• ASSIGNMENT: For this listing, the lines between the one holding "rcases h with h | h <;> simp [issue, h]" and the one holding "is latched. -/", inclusive, must be set down exactly.

• DATASET ENTRIES:
****************

-- ==== Sys2Proof/Laws/Ops.lean ====
section
/-! SUPPORT. For each shared operation, once, everything it can do: what later proofs cite instead of unfolding it. -/

namespace Sys2Proof.Machine

theorem issue_of_ready {s : State} (word : U16) (effect : State → State) (h : Ready s) :
    issue word effect s = .next (effect (latchCmd word s)) := by
  rcases h with h | h <;> simp [issue, h]

theorem issue_of_busy {s : State} (word : U16) (effect : State → State) (h : s.phase = .busy) :
    issue word effect s = .next (raise .busyViolation s) := by simp [issue, h]

theorem issue_of_error {s : State} (word : U16) (effect : State → State) (h : s.phase = .error) :
    issue word effect s = .next s := by simp [issue, h]

/-- Everything a write of a command word can do: it always completes. -/
theorem issue_cases {word : U16} {effect : State → State} {s : State} {o : Outcome} (h : issue word effect s = o) :
    (Ready s ∧ o = .next (effect (latchCmd word s))) ∨
      (s.phase = .busy ∧ o = .next (raise .busyViolation s)) ∨ (s.phase = .error ∧ o = .next s) := by
  subst h
  cases hp : s.phase
  · exact .inl ⟨.inl hp, issue_of_ready _ _ (.inl hp)⟩
  · exact .inr (.inl ⟨rfl, issue_of_busy _ _ hp⟩)
  · exact .inl ⟨.inr hp, issue_of_ready _ _ (.inr hp)⟩
  · exact .inr (.inr ⟨rfl, issue_of_error _ _ hp⟩)

/-- The effect of each command once its word is latched. -/
def cmdEffect : Instr → State → State
  | .tlkup i => complete ((tableRead i).setWidth 64)
  | .ck16 .absent => complete (presented (absentConst ⟨.ck, .w16⟩))
  | .ck32 .absent => complete (presented (absentConst ⟨.ck, .w32⟩))
  | .ck64 .absent => complete (presented (absentConst ⟨.ck, .w64⟩))
  | .jk16 .absent => complete (presented (absentConst ⟨.jk, .w16⟩))
  | .jk32 .absent => complete (presented (absentConst ⟨.jk, .w32⟩))
  | .jk64 .absent => complete (presented (absentConst ⟨.jk, .w64⟩))
  | .fn16 .absent => complete (presented (absentConst ⟨.fn, .w16⟩))
  | .fn32 .absent => complete (presented (absentConst ⟨.fn, .w32⟩))
  | .fn64 .absent => complete (presented (absentConst ⟨.fn, .w64⟩))
  | .ck16 .present => launch ⟨.ck, .w16⟩ seedCk
  | .ck32 .present => launch ⟨.ck, .w32⟩ seedCk
  | .ck64 .present => launch ⟨.ck, .w64⟩ seedCk
  | .jk16 .present => launch ⟨.jk, .w16⟩ seedJk
  | .jk32 .present => launch ⟨.jk, .w32⟩ seedJk
  | .jk64 .present => launch ⟨.jk, .w64⟩ seedJk
  | .fn16 .present => launch ⟨.fn, .w16⟩ seedFn
  | .fn32 .present => launch ⟨.fn, .w32⟩ seedFn
  | .fn64 .present => launch ⟨.fn, .w64⟩ seedFn

/-- Every command is the write of its own word, with its own effect. -/
theorem exec_eq_issue (i : Instr) (s : State) : exec i s = issue (encode i) (cmdEffect i) s := by
  cases i with
  | tlkup i => rfl
  | ck16 p => cases p <;> rfl
  | ck32 p => cases p <;> rfl
  | ck64 p => cases p <;> rfl
  | jk16 p => cases p <;> rfl
  | jk32 p => cases p <;> rfl
  | jk64 p => cases p <;> rfl
  | fn16 p => cases p <;> rfl
  | fn32 p => cases p <;> rfl
  | fn64 p => cases p <;> rfl

/-- The effect of a command is to end with a result at once or to launch an engine on `ARG` bytes. -/
theorem cmdEffect_cases (i : Instr) :
    (∃ v, cmdEffect i = complete v) ∨ (∃ w, cmdEffect i = launch ⟨.ck, w⟩ seedCk) ∨
      (∃ w, cmdEffect i = launch ⟨.jk, w⟩ seedJk) ∨ (∃ w, cmdEffect i = launch ⟨.fn, w⟩ seedFn) := by
  cases i with
  | tlkup i => exact .inl ⟨_, rfl⟩
  | ck16 p => cases p <;> [exact .inr (.inl ⟨_, rfl⟩); exact .inl ⟨_, rfl⟩]
  | ck32 p => cases p <;> [exact .inr (.inl ⟨_, rfl⟩); exact .inl ⟨_, rfl⟩]
  | ck64 p => cases p <;> [exact .inr (.inl ⟨_, rfl⟩); exact .inl ⟨_, rfl⟩]
  | jk16 p => cases p <;> [exact .inr (.inr (.inl ⟨_, rfl⟩)); exact .inl ⟨_, rfl⟩]
  | jk32 p => cases p <;> [exact .inr (.inr (.inl ⟨_, rfl⟩)); exact .inl ⟨_, rfl⟩]
  | jk64 p => cases p <;> [exact .inr (.inr (.inl ⟨_, rfl⟩)); exact .inl ⟨_, rfl⟩]
  | fn16 p => cases p <;> [exact .inr (.inr (.inr ⟨_, rfl⟩)); exact .inl ⟨_, rfl⟩]
  | fn32 p => cases p <;> [exact .inr (.inr (.inr ⟨_, rfl⟩)); exact .inl ⟨_, rfl⟩]
  | fn64 p => cases p <;> [exact .inr (.inr (.inr ⟨_, rfl⟩)); exact .inl ⟨_, rfl⟩]

/-- Everything `WriteCMD` can do. -/
theorem writeCmd_cases {w : U16} {s : State} {o : Outcome} (h : writeCmd w s = o) :
    (Ready s ∧ ∃ i, decodeWord w = .ok i ∧ o = .next (cmdEffect i (latchCmd (encode i) s))) ∨
      (Ready s ∧ ∃ e, decodeWord w = .error e ∧ o = .next (raise .reservedCommand (latchCmd w s))) ∨
      (s.phase = .busy ∧ o = .next (raise .busyViolation s)) ∨ (s.phase = .error ∧ o = .next s) := by
  unfold writeCmd at h
  split at h
  · next i hd =>
    rw [exec_eq_issue] at h
    rcases issue_cases h with ⟨hr, ho⟩ | hb | he
    · exact .inl ⟨hr, i, hd, ho⟩
    · exact .inr (.inr (.inl hb))
    · exact .inr (.inr (.inr he))
  · next e hd =>
    rcases issue_cases (show issue w (raise .reservedCommand) s = o from h) with ⟨hr, ho⟩ | hb | he
    · exact .inr (.inl ⟨hr, e, hd, ho⟩)
    · exact .inr (.inr (.inl hb))
    · exact .inr (.inr (.inr he))

/-- Everything `WriteARG` can do. -/
theorem writeArg_cases {v : BitVec Config.lenw} {s : State} {o : Outcome} (h : writeArg v s = o) :
    (Ready s ∧ o = .next (latchArg v s)) ∨ (s.phase = .busy ∧ o = .next (raise .busyViolation s)) ∨
      (s.phase = .error ∧ o = .next s) := by
  subst h
  cases hp : s.phase <;> simp [writeArg, Ready, hp]

/-- Everything a host store can do. -/
theorem writeBuf_cases {i : BitVec Config.lenw} {b : U8} {s : State} {o : Outcome} (h : writeBuf i b s = o) :
    (o = .refused .operandChanged ∧ s.phase = .busy ∧ i < s.len ∧ Memory.read s.buf i.toNat ≠ some b) ∨
      (o = .next (storeByte i.toNat b s) ∧
        ¬ (s.phase = .busy ∧ i < s.len ∧ Memory.read s.buf i.toNat ≠ some b)) := by
  subst h
  unfold writeBuf
  split
  · next h => exact .inl ⟨rfl, h⟩
  · next h => exact .inr ⟨rfl, h⟩

/-- Everything `ByteStep` can do. -/
theorem byteStep_cases {s : State} {o : Outcome} (h : byteStep s = o) :
    (∃ b, currentByte s = some b ∧ o = .next (advance (absorb b s))) ∨
      (currentByte s = none ∧ o = .fault .bufferByteMissing) := by
  subst h
  unfold byteStep
  split
  · next b hb => exact .inl ⟨b, hb, rfl⟩
  · next hb => exact .inr ⟨hb, rfl⟩

/-- Everything a turn of the block can do. -/
theorem blockTurn_cases {s : State} {o : Outcome} (h : blockTurn s = o) :
    (s.phase ≠ .busy ∧ o = .next s) ∨ (s.phase = .busy ∧ s.idx < s.len ∧ byteStep s = o) ∨
      (s.phase = .busy ∧ s.idx = s.len ∧ o = .next (finish s)) ∨
      (s.phase = .busy ∧ s.len < s.idx ∧ o = .next s) := by
  subst h
  cases hp : s.phase
  · exact .inl ⟨by simp, by simp [blockTurn, hp]⟩
  · by_cases h1 : s.idx < s.len
    · exact .inr (.inl ⟨rfl, h1, by simp [blockTurn, hp, h1]⟩)
    · by_cases h2 : s.idx = s.len
      · exact .inr (.inr (.inl ⟨rfl, h2, by simp [blockTurn, hp, h2]⟩))
      · exact .inr (.inr (.inr ⟨rfl, by bv_omega, by simp [blockTurn, hp, h1, h2]⟩))
  · exact .inl ⟨by simp, by simp [blockTurn, hp]⟩
  · exact .inl ⟨by simp, by simp [blockTurn, hp]⟩

/-- The turn of the block that is a `ByteStep`. -/
theorem blockTurn_byte {s : State} {b : U8} (hp : s.phase = .busy) (hi : s.idx < s.len)
    (hb : Memory.read s.buf s.idx.toNat = some b) : blockTurn s = .next (advance (absorb b s)) := by
  simp [blockTurn, hp, hi, byteStep, currentByte, hb]

/-- The turn of the block that is a `Finish`. -/
theorem blockTurn_finish {s : State} (hp : s.phase = .busy) (hi : s.idx = s.len) :
    blockTurn s = .next (finish s) := by simp [blockTurn, hp, hi]

/-- Everything `Finish` can do: end with a result, or change to the second pass of `JK64`. -/
theorem finish_cases (s : State) :
    (∃ r, s.opl.alg = .ck ∧ finish s = releaseCk (complete r s)) ∨
      (∃ r, s.opl.alg = .jk ∧ finish s = releaseJk (complete r s)) ∨
      (∃ r, s.opl.alg = .fn ∧ finish s = releaseFn (complete r s)) ∨
      (s.opl = ⟨.jk, .w64⟩ ∧ s.pass = false ∧ s.len ≠ 0 ∧ finish s = startSecondPass s) := by
  obtain ⟨a, w, ho⟩ : ∃ a w, s.opl = ⟨a, w⟩ := ⟨_, _, rfl⟩
  cases a
  · exact .inl ⟨_, by rw [ho], by simp only [finish, ho]; rfl⟩
  · cases w
    · exact .inr (.inl ⟨_, by rw [ho], by simp only [finish, ho, finishJk]; rfl⟩)
    · exact .inr (.inl ⟨_, by rw [ho], by simp only [finish, ho, finishJk]; rfl⟩)
    · cases hpass : s.pass
      · by_cases hl : s.len = 0
        · refine .inr (.inl ⟨presented (jkFinal s.h (len32 s) ++ (0 : U32)), by rw [ho], ?_⟩)
          simp only [finish, ho, finishJk, finishJk64, hpass, if_pos hl]
          rfl
        · refine .inr (.inr (.inr ⟨ho, rfl, hl, ?_⟩))
          simp only [finish, ho, finishJk, finishJk64, hpass, if_neg hl]
          rfl
      · exact .inr (.inl ⟨_, by rw [ho], by simp [finish, ho, finishJk, finishJk64, hpass]; rfl⟩)
  · exact .inr (.inr (.inl ⟨_, by rw [ho], by simp only [finish, ho]; rfl⟩))

theorem step_empty {s : State} (h : s.agenda = []) : step s = blockTurn s := by simp [step, h, takeTurn]

theorem step_turn {s : State} {t : Turn} {rest : List Turn} (h : s.agenda = t :: rest) :
    step s = takeTurn t (withAgenda rest s) := by simp [step, h]

/-- Everything a register read can do: it answers a value, or draws a free one for `RESULT` outside `DONE`. -/
theorem readReg_cases (r : HostReg) (s : State) :
    (∃ v, readReg r s = answer v s) ∨ (r = .result ∧ s.phase ≠ .done ∧ readReg r s = answerUnspecified s) := by
  cases r
  · exact .inl ⟨_, rfl⟩
  · exact .inl ⟨_, rfl⟩
  · exact .inl ⟨_, rfl⟩
  · by_cases hp : s.phase = .done
    · exact .inl ⟨.result s.result, by simp [readReg, hp]⟩
    · exact .inr ⟨rfl, hp, by simp [readReg, hp]⟩

/-- What the host has left to do after a poll: nothing new but block steps and a later poll in `BUSY`, the read of
`RESULT` in `DONE`. -/
theorem mem_afterPoll {gaps : List Nat} {p : Phase} {t : Turn} (h : t ∈ afterPoll gaps p) :
    (p = .busy ∧ (t = .block ∨ t = .await gaps.tail)) ∨ (p = .done ∧ t = .host (.read .result)) := by
  cases p <;> simp only [afterPoll, List.not_mem_nil, List.mem_append, List.mem_singleton] at h
  · exact .inl ⟨rfl, h.imp (fun h => List.eq_of_mem_replicate h) id⟩
  · exact .inr ⟨rfl, h⟩

/-- Everything one step can be: a turn of the block, an access of the host, a poll of the host, or a reset. -/
theorem step_cases {s : State} {o : Outcome} (h : step s = o) :
    (s.agenda = [] ∧ blockTurn s = o) ∨
      ∃ rest,
        (s.agenda = .block :: rest ∧ blockTurn (withAgenda rest s) = o) ∨
          (∃ a, s.agenda = .host a :: rest ∧ hostAccess a (withAgenda rest s) = o) ∨
          (∃ gaps, s.agenda = .await gaps :: rest ∧ o = .next (poll gaps (withAgenda rest s))) ∨
          (s.agenda = .reset :: rest ∧ o = .next (resetBlock (withAgenda rest s))) := by
  cases ha : s.agenda with
  | nil => exact .inl ⟨rfl, by rw [← step_empty ha, h]⟩
  | cons t rest =>
    rw [step_turn ha] at h
    cases t with
    | block => exact .inr ⟨rest, .inl ⟨rfl, h⟩⟩
    | host a => exact .inr ⟨rest, .inr (.inl ⟨a, rfl, h⟩)⟩
    | await gaps => exact .inr ⟨rest, .inr (.inr (.inl ⟨gaps, rfl, h.symm⟩))⟩
    | reset => exact .inr ⟨rest, .inr (.inr (.inr ⟨rfl, h.symm⟩))⟩

end Sys2Proof.Machine
end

****************

• RESPONSE:
  rcases h with h | h <;> simp [issue, h]

theorem issue_of_busy {s : State} (word : U16) (effect : State → State) (h : s.phase = .busy) :
    issue word effect s = .next (raise .busyViolation s) := by simp [issue, h]

theorem issue_of_error {s : State} (word : U16) (effect : State → State) (h : s.phase = .error) :
    issue word effect s = .next s := by simp [issue, h]

/-- Everything a write of a command word can do: it always completes. -/
theorem issue_cases {word : U16} {effect : State → State} {s : State} {o : Outcome} (h : issue word effect s = o) :
    (Ready s ∧ o = .next (effect (latchCmd word s))) ∨
      (s.phase = .busy ∧ o = .next (raise .busyViolation s)) ∨ (s.phase = .error ∧ o = .next s) := by
  subst h
  cases hp : s.phase
  · exact .inl ⟨.inl hp, issue_of_ready _ _ (.inl hp)⟩
  · exact .inr (.inl ⟨rfl, issue_of_busy _ _ hp⟩)
  · exact .inl ⟨.inr hp, issue_of_ready _ _ (.inr hp)⟩
  · exact .inr (.inr ⟨rfl, issue_of_error _ _ hp⟩)

/-- The effect of each command once its word is latched. -/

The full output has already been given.